MaxDiffusion’s architecture consists of several interconnected components:

Model layers

The framework implements multiple diffusion model architectures:
  • Transformers: Flux and Wan models use transformer-based architectures with self-attention and cross-attention blocks
  • U-Nets: Stable Diffusion models (1.x, 2.x, XL) use convolutional U-Net architectures
  • VAE: All models use variational autoencoders for encoding/decoding between pixel and latent space
  • Text encoders: CLIP, T5, and other encoders convert text prompts to embeddings

Attention mechanisms

Attention is the computational bottleneck in diffusion models. MaxDiffusion provides multiple attention implementations optimized for different hardware:
  • Flash attention: TPU-optimized attention using Pallas kernels
  • Dot product attention: Standard attention with optional memory-efficient variants
  • cuDNN flash attention: GPU-optimized attention via Transformer Engine
  • Ring attention: Distributed attention for extremely long sequences
See the attention mechanisms page for details.

Sharding and parallelism

MaxDiffusion uses JAX’s sharding APIs to distribute computation across devices:
# Mesh defines the device grid
mesh_axes: ['data', 'fsdp', 'context', 'tensor']

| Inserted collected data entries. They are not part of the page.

/-- The writer (10_state.md R38, R42): W_FREE in [1, 64], the low W_FREE bits of W_ACC are 0, the region exists, the
stream fits it, W_FINAL_LEN is the stream's byte length once CLOSED, and an IDLE writer is as after reset. -/
abbrev Writer.Ok (size : Nat) (w : Writer) : Prop :=
  1 ≤ w.free ∧ w.free ≤ 64 ∧ w.acc.toNat % 2 ^ w.free = 0 ∧ w.base.toNat + w.cap.toNat ≤ size ∧
    w.total ≤ 8 * w.cap.toNat ∧ (w.mode = .closed → w.finalLen = (w.total + 7) / 8) ∧
    (w.mode = .opened → w.finalLen = 0) ∧ (w.mode = .idle → w = Writer.reset)

/-- The reader (10_state.md R43): its region exists and is not empty when open, R_POS is at most 8·R_LEN, and a reader
never opened is as after reset. -/
abbrev Reader.Ok (size : Nat) (r : Reader) : Prop :=
  r.base.toNat + r.len.toNat ≤ size ∧ r.pos ≤ 8 * r.len.toNat ∧ (r.isOpen = true → 1 ≤ r.len.toNat) ∧
    (r.isOpen = false → r = Reader.reset)

/-- Every byte of the sequence is in A (00_scope.md R12). -/
abbrev allInAlphabet (p : List Byte) : Prop := ∀ b ∈ p, alphabetic b.toNat

/-- Σ FLAT (42_context_builder.md R174). -/
def flatSum (f : Flat) : Nat := (f.map fun x => x.2.toNat).sum

/-- Σ PASS over the nodes of depth 1 (42_context_builder.md R174). -/
def depthOnePass (t : Trie) : Nat := ((t.filter fun x => x.1.length == 1).map fun x => x.2.pass.toNat).sum

/-- A builder slot (10_state.md R49; 42_context_builder.md R174, R220): window and nodes within ORDER and A, the trie
closed under non-empty initial parts, every node passed, every leaf ended at, NODES within TRIE_CAP, FLAT and the trie
agreeing, and nothing held outside ACTIVE. -/
abbrev Builder.Ok (cap : Nat) (bd : Builder) : Prop :=
  bd.win.length ≤ bd.order.toNat ∧ allInAlphabet bd.win ∧
    mapSorted seqLt bd.trie = true ∧ bd.trie.length ≤ cap ∧
    (∀ x ∈ bd.trie, x.1 ≠ [] ∧ x.1.length ≤ bd.order.toNat ∧ allInAlphabet x.1 ∧ 1 ≤ x.2.pass.toNat) ∧
    (∀ x ∈ bd.trie, x.1.dropLast ≠ [] → mapGet x.1.dropLast bd.trie ≠ none) ∧
    (∀ x ∈ bd.trie, isLeaf bd.trie x.1 = true → 1 ≤ x.2.exact.toNat) ∧
    mapSorted byteLt bd.flat = true ∧ (∀ x ∈ bd.flat, alphabetic x.1.toNat ∧ x.2 ≠ 0) ∧
    flatSum bd.flat = depthOnePass bd.trie ∧
    (bd.mode ≠ .active → bd.win = [] ∧ bd.flat = [] ∧ bd.trie = [] ∧ bd.lines = 0 ∧ bd.skips = 0)

/-- Neither code begins the other (00_scope.md R18 "Prefix-free code set"; 43_huffman.md R216). -/
abbrev codesApart (a b : Entry) : Prop := a.bits.isPrefixOf b.bits = false ∧ b.bits.isPrefixOf a.bits = false

/-- A code entry (43_huffman.md R215, R225): a valid symbol no wider than the order unless EOF, its width class, a code
of 1 to 64 bits that fits its length, a nonzero frequency. -/
abbrev Entry.Ok (o : Order) (e : Entry) : Prop :=
  symOk o e.sym ∧ e.width = (symBytes e.sym).length ∧
    1 ≤ e.length ∧ e.length ≤ 64 ∧ e.value.toNat < 2 ^ e.length ∧ e.freq ≠ 0

/-- A valid model slot (10_state.md R52; 43_huffman.md R216, R218): 1 to DICT_CAP entries with distinct symbols,
prefix-free codes, a total weight of 64 bits. -/
abbrev Model.Ok (cap : Nat) (m : Model) : Prop :=
  1 ≤ m.entries.length ∧ m.entries.length ≤ cap ∧ (m.entries.map fun e => e.sym).Nodup ∧
    (∀ e ∈ m.entries, e.Ok m.order) ∧ m.entries.Pairwise codesApart ∧ m.weight < 2 ^ 64

/-- Every builder slot. -/
abbrev State.BuildersOk (s : State) : Prop := ∀ bd ∈ s.builders.toList, bd.Ok s.params.trieCap

/-- Every valid model slot. -/
abbrev State.ModelsOk (s : State) : Prop := ∀ o ∈ s.models.toList, ∀ m ∈ o.toList, m.Ok s.params.dictCap

/-- The machine's invariant. -/
abbrev State.Inv (s : State) : Prop :=
  s.params.Legal ∧ s.status.Ok ∧ s.DmemOk ∧ s.writer.Ok s.params.dmemSize ∧ s.reader.Ok s.params.dmemSize ∧
    s.BuildersOk ∧ s.ModelsOk

/-! ### Room -/

/-- `n` more scans fit builder `bd`: no count can pass 2^64 − 1 (00_scope.md R16) and no node TRIE_CAP
(42_context_builder.md R171). -/
abbrev Builder.Room (cap n : Nat) (bd : Builder) : Prop :=
  (∀ x ∈ bd.flat, x.2.toNat + n < 2 ^ 64) ∧ (∀ x ∈ bd.trie, x.2.pass.toNat + n < 2 ^ 64) ∧
    (∀ x ∈ bd.trie, x.2.exact.toNat + n < 2 ^ 64) ∧ bd.skips.toNat + n < 2 ^ 64 ∧ n < 2 ^ 64 ∧
    bd.trie.length + 3 * n ≤ cap

end Sys2Proof.Machine
end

# Logical axis rules map tensor dimensions to mesh axes
logical_axis_rules: [
  ['batch', ['data', 'fsdp']],
  ['activation_heads', 'tensor'],
  ['embed', ['context', 'fsdp']],
  ...
]
The mesh partitioning strategy is configured via YAML files and determines how model weights and activations are distributed. See parallelism for configuration details.

Data pipeline

MaxDiffusion supports multiple data formats and loading strategies:
  • TFRecords: Efficient format for large-scale training with caching support
  • HuggingFace datasets: Direct loading from the HuggingFace Hub
  • Grain: Google’s data loading library for high throughput
  • Synthetic data: For benchmarking and testing without real datasets
Data can be preprocessed to cache latents and text embeddings, reducing training time by avoiding redundant VAE/encoder passes.

Schedulers

Diffusion schedulers control the noise schedule during training and inference:
  • Euler Discrete: Default scheduler for most models
  • DDIM: Deterministic sampling for faster inference
  • Flow matching: Used in Flux and Wan models
Schedulers are configurable via the diffusion_scheduler_config parameter.

Memory optimization

MaxDiffusion provides several strategies to reduce memory usage:

Gradient checkpointing

The remat_policy parameter controls gradient checkpointing:
remat_policy: "NONE"  # No checkpointing (highest memory)

Mixed precision

Separate control over weight and activation dtypes:
weights_dtype: 'bfloat16'      # Model parameters
activations_dtype: 'bfloat16'  # Intermediate activations
precision: "DEFAULT"            # Matmul precision

Encoder offloading

For Flux models, text encoders can be offloaded after encoding:
offload_encoders: True  # Offload T5 after text encoding

Training workflow

A typical MaxDiffusion training workflow:
  1. Dataset preparation: Convert data to TFRecords or load from HuggingFace
  2. Configuration: Set model, parallelism, and training parameters in YAML
  3. Initialization: Load pretrained weights or initialize from scratch
  4. Training loop: Run training with automatic checkpointing and metrics
  5. Generation: Use trained checkpoints for inference
MaxDiffusion automatically handles multi-host coordination, checkpointing, and metrics logging to Google Cloud Storage.

Inference workflow

Inference can use different sharding strategies than training:
# Training: Data parallelism
ici_data_parallelism: 4
ici_fsdp_parallelism: 1

# Inference: Model parallelism
ici_data_parallelism: 1
ici_fsdp_parallelism: 4
This allows efficient batch inference with data parallelism or large model inference with FSDP.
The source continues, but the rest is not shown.